/-- Only `POLL_CHECK` and `RESET` write `last_poll` (spec/10_state.md R31). -/
def Obligations.OnlyPollCheckAndResetWriteLastPoll : Prop :=
  ∀ (i : Instr) (s t : State), exec i s = .next t → i ≠ .reset →
    (∀ now, i ≠ .pollCheck now) → t.lastPoll = s.lastPoll

/-- A status bit is set exactly by its error and stays set through every event but `RESET`
(spec/10_state.md R30). -/
def Obligations.StatusBitsAreSticky : Prop :=
  ∀ (s t : State) (e : Event) (rest : List Event),
    s.inbox = e :: rest → e ≠ .reset → step s = .next t →
    (t.status.getLsbD 0 = (s.status.getLsbD 0 || decide (t.out.err = some .illegalOp))) ∧
    (t.status.getLsbD 1 = (s.status.getLsbD 1 || decide (t.out.err = some .illegalCam))) ∧
    (t.status.getLsbD 2 = (s.status.getLsbD 2 || decide (t.out.err = some .rxOverflow)))

/-- An error sets its own sticky bit and leaves the other two, transmits nothing, hands over no frame,
changes no CameraState register and no poll time; the two errors of a `CMD` leave the assembler as it is
and `RxOverflow` takes it from a full buffer back to `Idle` (spec/60_exceptions.md R190). -/
def Obligations.ErrorsChangeNothingElse : Prop :=
  ∀ (s t : State) (x : BlockError), step s = .next t → t.out.err = some x →
    t.status = s.status ||| x.statusBit ∧
    t.out.tx = [] ∧ t.txSink = s.txSink ∧ t.out.frame = none ∧ t.cs = s.cs ∧
    t.lastPoll = s.lastPoll ∧ t.rxbuf = s.rxbuf ∧
    (x ≠ .rxOverflow → t.rxState = s.rxState ∧ t.rxIdx = s.rxIdx) ∧
    (x = .rxOverflow → t.rxState = .idle ∧ t.rxIdx = 0 ∧ s.rxState = .receiving ∧
      s.rxIdx = s.cfg.rxCap)

/-- Every operation with a camera operand of `N_CAMERAS` or more raises `IllegalCam`: no byte, no
register touched, `rsp_data` 0 with `rsp_err` 2, `err_cam` set (spec/60_exceptions.md R192). -/
def Obligations.OutOfRangeCameraRaisesIllegalCam : Prop :=
  ∀ (i : Instr) (cam : Byte) (s : State),
    cameraOf i = some cam → s.cfg.nCameras ≤ cam.toNat →
    exec i s = .next s.afterIllegalCam ∧ s.afterIllegalCam.out.rspErr = 2

/-! ## What is transmitted -/

/-- Every burst is whole packets, each addressed to a camera that exists and to the operation's own
camera where it has one, with no terminator before its end; for `BLINK` when neither operand byte is
the terminator (spec/30_encoding.md R73, R85, R86). -/
def Obligations.BurstsAreWholeAddressedPackets : Prop :=
  ∀ (i : Instr) (s t : State), s.cfg.legal → exec i s = .next t →
    (∀ cam led mode, i = .blink cam led mode →
      led.toNat % 256 ≠ 0xFF ∧ mode.toNat % 256 ≠ 0xFF) →
    ∃ ps : List (Nat × List Byte), t.out.tx = ps.flatMap packet ∧
      ∀ p ∈ ps, p.1 < s.cfg.nCameras ∧ 0xFF ∉ ((0x81 + BitVec.ofNat 8 p.1) :: p.2) ∧
        (∀ cam, cameraOf i = some cam → p.1 = cam.toNat)

/-- The length of a burst is fixed by the operation and does not depend on operand values
(spec/30_encoding.md R74, R85). -/
def Obligations.BurstLengthIsFixedPerOperation : Prop :=
  ∀ (i : Instr) (s t : State), exec i s = .next t →
    ((∀ now, i ≠ .pollCheck now) → t.out.err = none →
      t.out.tx.length = burstLength s.cfg.nCameras i) ∧
    (t.out.tx.length = 0 ∨ t.out.tx.length = burstLength s.cfg.nCameras i)

/-- `toNibbles(v)` is the four 4-bit groups of `v mod 65536`, most significant first, each in the low
half of a byte, for every integer `v` (spec/40_nibble_codec.md R100). -/
def Obligations.NibblesAreBigEndianGroupsOfLowWord : Prop :=
  ∀ v : Int, ∃ u : Nat, (u : Int) = v % 65536 ∧
    (toNibbles v).map (fun n => n.toNat) = [u / 4096 % 16, u / 256 % 16, u / 16 % 16, u % 16]

/-- Reassembling the nibbles of `v` gives `v mod 65536`, so `v` itself in 0 to 65535
(spec/40_nibble_codec.md R101). -/
def Obligations.NibblesReassemble : Prop :=
  ∀ v : Int, ((toNibbles v).foldl (fun acc n => acc * 16 + n.toNat) 0 : Int) = v % 65536 ∧
    (0 ≤ v → v ≤ 65535 →
      ((toNibbles v).foldl (fun acc n => acc * 16 + n.toNat) 0 : Int) = v)

/-- The speed byte is `abs(d)*31/100` rounded to nearest, halves up, and 31 from `abs(d)` = 99 on, for
every integer `d` (spec/40_nibble_codec.md R105). -/
def Obligations.SpeedIsRoundedAndSaturates : Prop :=
  ∀ d : Int, (speed d).toNat ≤ 31 ∧ speed (-d) = speed d ∧
    (99 ≤ d.natAbs → (speed d).toNat = 31) ∧
    (d.natAbs ≤ 100 →
      100 * (speed d).toNat ≤ d.natAbs * 31 + 50 ∧ d.natAbs * 31 + 50 < 100 * ((speed d).toNat + 1))

/-- The direction byte is 0x02, 0x01 or 0x03 by the sign of the operand alone
(spec/40_nibble_codec.md R106). -/
def Obligations.DirectionFollowsSign : Prop :=
  ∀ d : Int, (0 < d → dir d = 0x02) ∧ (d < 0 → dir d = 0x01) ∧ (d = 0 → dir d = 0x03)

/-- `BLINK` sends its operands' low bytes unchanged in one packet and changes nothing else; an
out-of-range camera is `IllegalCam` (spec/42_simple_commands.md R130). -/
def Obligations.BlinkSendsOnePacket : Prop :=
  ∀ (cam : Byte) (a b : Word) (s : State),
    (cam.toNat < s.cfg.nCameras → exec (.blink cam a b) s = .next (s.afterBurst
      [0x81 + cam, 0x01, 0x33, BitVec.ofNat 8 a.toNat, BitVec.ofNat 8 b.toNat, 0xFF])) ∧
    (s.cfg.nCameras ≤ cam.toNat → exec (.blink cam a b) s = .next s.afterIllegalCam)

/-- `FLIP` sends `01 04 66` and 02 for a non-zero operand, 03 for zero, and changes nothing else
(spec/42_simple_commands.md R131). -/
def Obligations.FlipSendsOnePacket : Prop :=
  ∀ (cam : Byte) (a : Word) (s : State),
    (cam.toNat < s.cfg.nCameras → exec (.flip cam a) s = .next (s.afterBurst
      [0x81 + cam, 0x01, 0x04, 0x66, if a = 0 then 0x03 else 0x02, 0xFF])) ∧
    (s.cfg.nCameras ≤ cam.toNat → exec (.flip cam a) s = .next s.afterIllegalCam)

/-- `MIRROR` sends `01 04 61` and 02 for a non-zero operand, 03 for zero, and changes nothing else
(spec/42_simple_commands.md R132). -/
def Obligations.MirrorSendsOnePacket : Prop :=
  ∀ (cam : Byte) (a : Word) (s : State),
    (cam.toNat < s.cfg.nCameras → exec (.mirror cam a) s = .next (s.afterBurst
      [0x81 + cam, 0x01, 0x04, 0x61, if a = 0 then 0x03 else 0x02, 0xFF])) ∧
    (s.cfg.nCameras ≤ cam.toNat → exec (.mirror cam a) s = .next s.afterIllegalCam)

/-- `BACKLIGHT` sends `01 04 33 02` and 02 for a non-zero operand, 03 for zero, and changes nothing else
(spec/42_simple_commands.md R133). -/
def Obligations.BacklightSendsOnePacket : Prop :=
  ∀ (cam : Byte) (a : Word) (s : State),
    (cam.toNat < s.cfg.nCameras → exec (.backlight cam a) s = .next (s.afterBurst
      [0x81 + cam, 0x01, 0x04, 0x33, 0x02, if a = 0 then 0x03 else 0x02, 0xFF])) ∧
    (s.cfg.nCameras ≤ cam.toNat → exec (.backlight cam a) s = .next s.afterIllegalCam)

/-- `MOTION_DETECT` sends `01 50 30 01` and 01 for a non-zero operand, 00 for zero, and changes nothing
else (spec/42_simple_commands.md R134). -/
def Obligations.MotionDetectSendsOnePacket : Prop :=
  ∀ (cam : Byte) (a : Word) (s : State),
    (cam.toNat < s.cfg.nCameras → exec (.motionDetect cam a) s = .next (s.afterBurst
      [0x81 + cam, 0x01, 0x50, 0x30, 0x01, if a = 0 then 0x00 else 0x01, 0xFF])) ∧
    (s.cfg.nCameras ≤ cam.toNat → exec (.motionDetect cam a) s = .next s.afterIllegalCam)

/-- `WHITE_BALANCE` sends the mode packet (00 for every negative operand, else 06) and the value packet
with the operand's low 16 bits as nibbles, and changes nothing else (spec/43_parameter_commands.md
R140). -/
def Obligations.WhiteBalanceSendsModeAndValue : Prop :=
  ∀ (cam : Byte) (a : Word) (s : State),
    (cam.toNat < s.cfg.nCameras → exec (.whiteBalance cam a) s = .next (s.afterBurst
      ([0x81 + cam, 0x01, 0x04, 0x35, if a.toInt < 0 then 0x00 else 0x06, 0xFF,
        0x81 + cam, 0x01, 0x04, 0x75] ++ toNibbles a.toInt ++ [0xFF]))) ∧
    (s.cfg.nCameras ≤ cam.toNat → exec (.whiteBalance cam a) s = .next s.afterIllegalCam)

/-- `IRIS` sends the mode packet (00 for every negative operand, else 03) and the value packet with the
operand's low 16 bits as nibbles, and changes nothing else (spec/43_parameter_commands.md R141). -/
def Obligations.IrisSendsModeAndValue : Prop :=
  ∀ (cam : Byte) (a : Word) (s : State),
    (cam.toNat < s.cfg.nCameras → exec (.iris cam a) s = .next (s.afterBurst
      ([0x81 + cam, 0x01, 0x04, 0x39, if a.toInt < 0 then 0x00 else 0x03, 0xFF,
        0x81 + cam, 0x01, 0x04, 0x4B] ++ toNibbles a.toInt ++ [0xFF]))) ∧
    (s.cfg.nCameras ≤ cam.toNat → exec (.iris cam a) s = .next s.afterIllegalCam)

/-- `REL_MOVE` sends the fixed packet and the packet of speeds and directions, pan from `dx`, tilt from
`dy`, and changes nothing else: the cached position stays (spec/44_motion_commands.md R150). -/
def Obligations.RelMoveSendsSpeedsAndDirections : Prop :=
  ∀ (cam : Byte) (a b : Word) (s : State),
    (cam.toNat < s.cfg.nCameras → exec (.relMove cam a b) s = .next (s.afterBurst
      [0x81 + cam, 0x01, 0x06, 0x01, 0x00, 0x00, 0x03, 0x03, 0xFF,
       0x81 + cam, 0x01, 0x06, 0x01, speed a.toInt, speed b.toInt, dir a.toInt, dir b.toInt,
       0xFF])) ∧
    (s.cfg.nCameras ≤ cam.toNat → exec (.relMove cam a b) s = .next s.afterIllegalCam)

/-- `ABS_MOVE` sends the focus-mode packet, the stop packet and the nibbles of the addressed camera's
pan, tilt, zoom and focus, all read in the same state, and changes nothing else
(spec/44_motion_commands.md R155). -/
def Obligations.AbsMoveSendsTheCachedPosition : Prop :=
  ∀ (cam : Byte) (s : State) (k : Camera),
    (cam.toNat < s.cfg.nCameras → s.cs[cam.toNat]? = some k →
      exec (.absMove cam) s = .next (s.afterBurst
        ([0x81 + cam, 0x01, 0x04, 0x38, if k.focus.toInt = -1 then 0x02 else 0x03, 0xFF,
          0x81 + cam, 0x01, 0x06, 0x01, 0x03, 0x03, 0x03, 0x03, 0xFF,
          0x81 + cam, 0x01, 0x06, 0x20] ++ toNibbles k.pan.toNat ++ toNibbles k.tilt.toNat
          ++ toNibbles k.zoom.toNat ++ toNibbles k.focus.toInt ++ [0xFF]))) ∧
    (s.cfg.nCameras ≤ cam.toNat → exec (.absMove cam) s = .next s.afterIllegalCam)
....
Try it: From the data above, copy out every line with the string "frame" in it.

Your solution:
/-- An error sets its own sticky bit and leaves the other two, transmits nothing, hands over no frame,
    t.out.tx = [] ∧ t.txSink = s.txSink ∧ t.out.frame = none ∧ t.cs = s.cs ∧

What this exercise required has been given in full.